-- ==== Sys2Proof/Machine/Trace.lean ====
section
/-! DEFINITION. Trace records and counter snapshots of a core (21_debug_trace_and_replay.md R488 to R496,
R504 to R506). -/
namespace Sys2Proof.Machine
open Sys2Proof

/-- A core's debug entry is valid (R488). -/
def entryOk (e : List Dword) : Bool :=
  let c := wd e 1
  let p := wd e 5
  e.length == 8 && bits c 15 10 == 0 && bits c 63 45 == 0 && bits p 63 19 == 0
    && 8 ≤ bits c 6 2 && bits c 6 2 ≤ 24 && 1 ≤ bits c 31 16 && 1 ≤ bits p 5 1 && bits p 5 1 ≤ 16

/-- Trace is enabled on a core (R488). -/
def Core.tracing (c : Core) : Bool := entryOk c.trace.entry && bit (wd c.trace.entry 1) 0
/-- Physical address of a core's debug entry (R487). -/
def State.dbgEntry (s : State) (g : Nat) : Nat := s.dbg.table.toNat + 64 * g
/-- A wave passes TFILT (R488). -/
def Core.traced (c : Core) (slot : Nat) : Bool :=
  !bit (wd c.trace.entry 1) 44 || bits (wd c.trace.entry 1) 43 32 == slot
/-- A wave counts for the profile (R504). -/
def Core.counted (c : Core) (slot : Nat) : Bool :=
  !bit (wd c.trace.entry 5) 18 || bits (wd c.trace.entry 5) 17 6 == slot

/-- The activation slot of a wave, 0 when it holds none. -/
def Wave.slot (w : Wave) : Nat := match w.act with | .active k _ => k | .dormant .. => 0
def Wave.isActive (w : Wave) : Bool := match w.act with | .active .. => true | .dormant .. => false

/-- The n oldest records of a core's queue are written, and TRTAIL after them (R489). -/
def State.traceDrain (s : State) (g n : Nat) : State :=
  let t := (s.core g).trace
  let now := t.queue.take n
  if now.isEmpty then s
  else
    let first := t.count - t.queue.length
    let s := now.zipIdx.foldl (fun s e =>
      let at0 := (wd t.entry 0).toNat + 16 * ((first + e.2) % 2 ^ bits (wd t.entry 1) 6 2)
      (s.llcPutWord at0 e.1.1).llcPutWord (at0 + 8) e.1.2) s
    let s := s.modCore g fun c => { c with trace := { c.trace with queue := c.trace.queue.drop n } }
    s.llcPutWord (s.dbgEntry g + 0x18) (BitVec.ofNat 64 (first + now.length))
/-- The next index may be given to a record: the queue has room, and with STOPF = 1 the index lies below
TRHEAD + 2^TLOG2 (R489, R490). TRHEAD is reread at each write of TRTAIL, which the core may make before it drops. -/
def State.traceFits (s : State) (g : Nat) : Bool :=
  let t := (s.core g).trace
  decide (t.queue.length < 64)
    && (!bit (wd t.entry 1) 1 || decide (t.count < (s.llcWord (s.dbgEntry g + 0x10)).toNat + 2 ^ bits (wd t.entry 1) 6 2))
/-- A record takes the next index; false where it finds no room. -/
def State.traceOne (s : State) (g : Nat) (w0 w1 : Dword) : State × Bool :=
  if !s.traceFits g then (s, false)
  else
    (s.modCore g fun c =>
      { c with trace := { c.trace with count := c.trace.count + 1, lastEvent := s.cycle, queue := c.trace.queue ++ [(w0, w1)] } }, true)
/-- A marker first where the next index calls for one (R494); every wave's SYNC item then stands anew (R493). -/
def State.traceMark (s : State) (g : Nat) : State × Bool :=
  if (s.core g).trace.count % 256 != 0 then (s, true)
  else
    let r := s.traceOne g 0xD5A5D5A5D5A5D5AF (BitVec.ofNat 64 s.cycle)
    (if r.2 then r.1.modCore g fun c => { c with trace := { c.trace with synced := [] } } else r.1, r.2)
/-- Core cycles since the core's previous record, a marker too (R491). -/
def State.traceDelta (s : State) (g : Nat) : Nat := s.cycle - (s.core g).trace.lastEvent
/-- What comes before a record: its marker, and a TIME record where DELTA would exceed 16,383 (R491, R494). -/
def State.traceAhead (s : State) (g : Nat) : State × Bool :=
  let m := s.traceMark g
  if !m.2 || m.1.traceDelta g ≤ 16383 then m
  else
    let r := m.1.traceOne g (BitVec.ofNat 64 (4 + 2 ^ 4 * g)) (BitVec.ofNat 64 s.cycle)
    if r.2 then r.1.traceMark g else r
/-- A record after what comes before it (R491). -/
def State.tracePut (s : State) (g : Nat) (w0 addr : Nat) (entry : Bool) : State × Bool :=
  let m := s.traceAhead g
  if !m.2 then m
  else m.1.traceOne g (BitVec.ofNat 64 w0) (BitVec.ofNat 64 (addr % 2 ^ 50 + 2 ^ 50 * (if entry then 0 else m.1.traceDelta g)))
/-- A LOST record, once room returns (R490). -/
def State.traceLost (s : State) (g : Nat) : State × Bool :=
  if (s.core g).trace.dropped == 0 then (s, true)
  else
    let n := min (s.core g).trace.dropped (2 ^ 30 - 1)
    let r := s.tracePut g (6 + 2 ^ 4 * g + 2 ^ 34 * n) 0 false
    (if r.2 then r.1.modCore g fun c => { c with trace := { c.trace with dropped := 0, synced := [] } } else r.1, r.2)
/-- A compute cycle in which some of a core's queued records are written, and a LOST record as room returns; how many the
spec leaves open (R490). -/
def State.traceCycle (s : State) (g : Nat) : State :=
  let t := (s.core g).trace
  if t.queue.isEmpty && t.dropped == 0 then s
  else
    let k := s.free
    let s := k.2.traceDrain g (Config.traceWritten k.1)
    if (s.core g).tracing then (s.traceLost g).1 else s
/-- A record other than a marker, a TIME or a LOST record: word 0 and the address of word 1; SYNC entries have no DELTA. One
that finds no room is dropped and LOST is raised (R490, R491). -/
def State.traceRec (s : State) (g : Nat) (w0 : Nat) (addr : Nat) (entry : Bool := false) : State :=
  if !(s.core g).tracing then s
  else
    let l := s.traceLost g
    let r := if l.2 then l.1.tracePut g w0 addr entry else l
    if r.2 then r.1
    else
      let pa := r.1.dbgEntry g + 0x38
      let old := r.1.llcWord pa
      let lost := min (bits old 31 0 + 1) (2 ^ 32 - 1)
      let s := r.1.llcPutWord pa (BitVec.ofNat 64 (lost + 2 ^ 32 * bits old 63 32))
      s.modCore g fun c => { c with trace := { c.trace with dropped := c.trace.dropped + 1 } }
/-- A wave's SYNC item is due again before its next ISSUE record (R493). -/
def State.unsync (s : State) (g u : Nat) : State :=
  s.modCore g fun c => { c with trace := { c.trace with synced := c.trace.synced.filter fun v => v != u } }

/-- The code of a thread's state (R200 TSTATE). -/
def TState.code : TState → Nat
  | .runnable => 0 | .held => 1 | .waiting => 2 | .parked => 3 | .exited => 4

/-- Threads that are not exited. -/
def Wave.live (w : Wave) : Mask := Mask.build fun i => (w.threads.get i).st != .exited
def Wave.inState (w : Wave) (t : TState) : Mask := Mask.build fun i => (w.threads.get i).st == t

/-- The context slot of a group's grid. -/
def State.slotOf (s : State) (w : Wave) : Nat :=
  (((s.group? w.group).bind fun g => s.grid? g.grid).map fun g => g.slot).getD 0

/-- The address of a wave's next group: its current PC group, else the lowest PC not exited. -/
def Wave.nextPc (w : Wave) : Dword :=
  match w.cur.lowest with
  | some i => (w.threads.get i).pc
  | none =>
    let pcs := (w.live.list.map fun i => (w.threads.get i).pc.toNat)
    BitVec.ofNat 64 ((pcs.min?).getD 0)

/-- SCYC of the bundle at an address of a slot (R45, R491), 0 when no bundle can be read there. -/
def State.scycAt (s : State) (g slot : Nat) (a : Nat) : Nat :=
  if a % 64 != 0 || 2 ^ 56 ≤ a then 0
  else match (s.translate (some g) slot a).2 with
    | .ok e =>
      let pa := e.pa + a % 4096
      if s.range pa == .mem then natOf (s.dieBytes (dieOf g) pa 8) / 2 ^ 50 else 0
    | _ => 0
/-- A SYNC item of a wave: its head and its entries (R493). -/
def State.traceItem (s : State) (g : Nat) (w : Wave) : State :=
  let parts := lanes.foldl (fun (acc : List (Nat × Nat × Mask)) i =>
    let t := w.threads.get i
    let k := (t.pc.toNat, t.st.code)
    if acc.any fun e => (e.1, e.2.1) == k then
      acc.map fun e => if (e.1, e.2.1) == k then (e.1, e.2.1, e.2.2 ||| (1#32 <<< i.val)) else e
    else acc ++ [(k.1, k.2, 1#32 <<< i.val)]) []
  let id := 2 ^ 4 * g + 2 ^ 14 * w.slot
  let s := s.traceRec g
    (2 + id + 2 ^ 20 * s.scycAt g (s.slotOf w) w.nextPc.toNat + 2 ^ 34 * parts.length + 2 ^ 40 * s.slotOf w + 2 ^ 52 * w.r.mode.toNat + 2 ^ 57 * w.r.loops.length)
    (w.ctx.toNat / 512 % 2 ^ 47)
  parts.foldl (fun s e =>
    let cur := if e.2.2 &&& w.cur != 0 && e.2.1 == 0 then 2 ^ 24 else 0
    s.traceRec g (3 + id + 2 ^ 20 * e.2.1 + cur + 2 ^ 32 * e.2.2.toNat) (e.1 / 64 % 2 ^ 50) true) s
/-- The SYNC items that a wave's ISSUE record needs before it: a LOST record, a TIME record or a marker that falls due here
comes first, and a marker inside an item calls for another (R490, R493, R494). -/
def State.traceSync (s : State) (g : Nat) (w : Wave) : Nat → State
  | 0 => s
  | n + 1 =>
    let l := s.traceLost g
    let s := (if l.2 then l.1.traceAhead g else l).1
    if (s.core g).trace.synced.any fun u => u == w.uid then s
    else
      ((s.modCore g fun c => { c with trace := { c.trace with synced := w.uid :: c.trace.synced } }).traceItem g w).traceSync g w n

/-- An EVENT record (R492). -/
def State.traceEvent (s : State) (g : Nat) (w : Wave) (ecode trap : Nat) (addr : Nat) : State :=
  let c := s.core g
  if c.tracing && bit (wd c.trace.entry 1) 8 && c.traced (s.slotOf w) then
    s.traceRec g (5 + 2 ^ 4 * g + 2 ^ 14 * w.slot + 2 ^ 20 * s.scycAt g (s.slotOf w) addr + 2 ^ 34 * ecode + 2 ^ 42 * trap) (addr / 64 % 2 ^ 50)
  else s

/-- A counter of the conflict matrix (R504). -/
def Core.conflict (c : Core) (r b : Nat) : Nat := ((c.conflicts.find? fun e => e.1 == r && e.2.1 == b).map fun e => e.2.2).getD 0
/-- Add to a counter, saturating at 2^32 − 1 (R504). -/
def Core.addConflict (c : Core) (r b n : Nat) : Core :=
  { c with conflicts := upd (fun e => e.1 == r && e.2.1 == b) (r, b, min (c.conflict r b + n) (2 ^ 32 - 1)) c.conflicts }

/-- A snapshot of a core's counters (R506): kind, PC, context address. One taken while both snapshot buffers are still being
written is skipped, and SKIP is raised; how long a snapshot is being written the spec leaves open. -/
def State.snapshot (s : State) (g kind : Nat) (pc ctx : Nat) : State :=
  let c := s.core g
  let e := c.trace.entry
  if entryOk e && bit (wd e 5) 0 then
    let k := s.free
    let s := k.2
    if 2 ≤ c.trace.snaps && Config.snapshotsBusy k.1 then
      let pa := s.dbgEntry g + 0x38
      let old := s.llcWord pa
      s.llcPutWord pa (BitVec.ofNat 64 (bits old 31 0 + 2 ^ 32 * min (bits old 63 32 + 1) (2 ^ 32 - 1)))
    else
      let n := c.trace.prtail
      let base := (wd e 4).toNat + 2048 * (n % 2 ^ bits (wd e 5) 5 1)
      let words := [s.cycle, pc, kind + 4 * g, c.lostCyc, c.fwd, c.rmiss, ctx]
      let cells := (List.range 315).map fun k => c.conflict (k / 35) (k % 35)
      let s := s.llcWrite none (base + 8) (words.flatMap (cleanBytes 8))
      let s := s.llcWrite none (base + 0x40) (cells.flatMap (cleanBytes 4))
      let s := s.llcWrite none (base + 0x52C) (List.replicate 724 (clean 0))
      let s := s.llcPutWord base (BitVec.ofNat 64 (n + 1))
      let s := s.modCore g fun c => { c with trace := { c.trace with prtail := n + 1, snaps := c.trace.snaps + 1 } }
      s.llcPutWord (s.dbgEntry g + 0x30) (BitVec.ofNat 64 (n + 1))
  else s

/-- A core rereads its debug entry (R488), with its queued records written: trace indices start anew when TEN rises. -/
def State.readDbgEntry (s : State) (g : Nat) : State :=
  let s := s.traceDrain g 64
  let old := s.core g
  let e := s.llcWords (s.dbgEntry g) 8
  let s := s.modCore g fun c => { c with trace := { c.trace with entry := e, prtail := (wd e 6).toNat } }
  let now := s.core g
  let due := s.cycle + 64 * bits (wd e 1) 31 16
  let sen (c : Core) : Bool := c.tracing && bit (wd c.trace.entry 1) 9
  let s := if now.tracing && !old.tracing then
      s.setCore { now with trace := { now.trace with count := 0, synced := [], dropped := 0, lastEvent := s.cycle } }
    else s
  if sen now && !sen old then s.modCore g fun c => { c with trace := { c.trace with nextSample := due } } else s

end Sys2Proof.Machine
end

• **Task brief**: Filter the entries down to the lines with the word "traceOne" in them.

• **Answer below**:
def State.traceOne (s : State) (g : Nat) (w0 w1 : Dword) : State × Bool :=
    let r := s.traceOne g 0xD5A5D5A5D5A5D5AF (BitVec.ofNat 64 s.cycle)
    let r := m.1.traceOne g (BitVec.ofNat 64 (4 + 2 ^ 4 * g)) (BitVec.ofNat 64 s.cycle)
  else m.1.traceOne g (BitVec.ofNat 64 w0) (BitVec.ofNat 64 (addr % 2 ^ 50 + 2 ^ 50 * (if entry then 0 else m.1.traceDelta g)))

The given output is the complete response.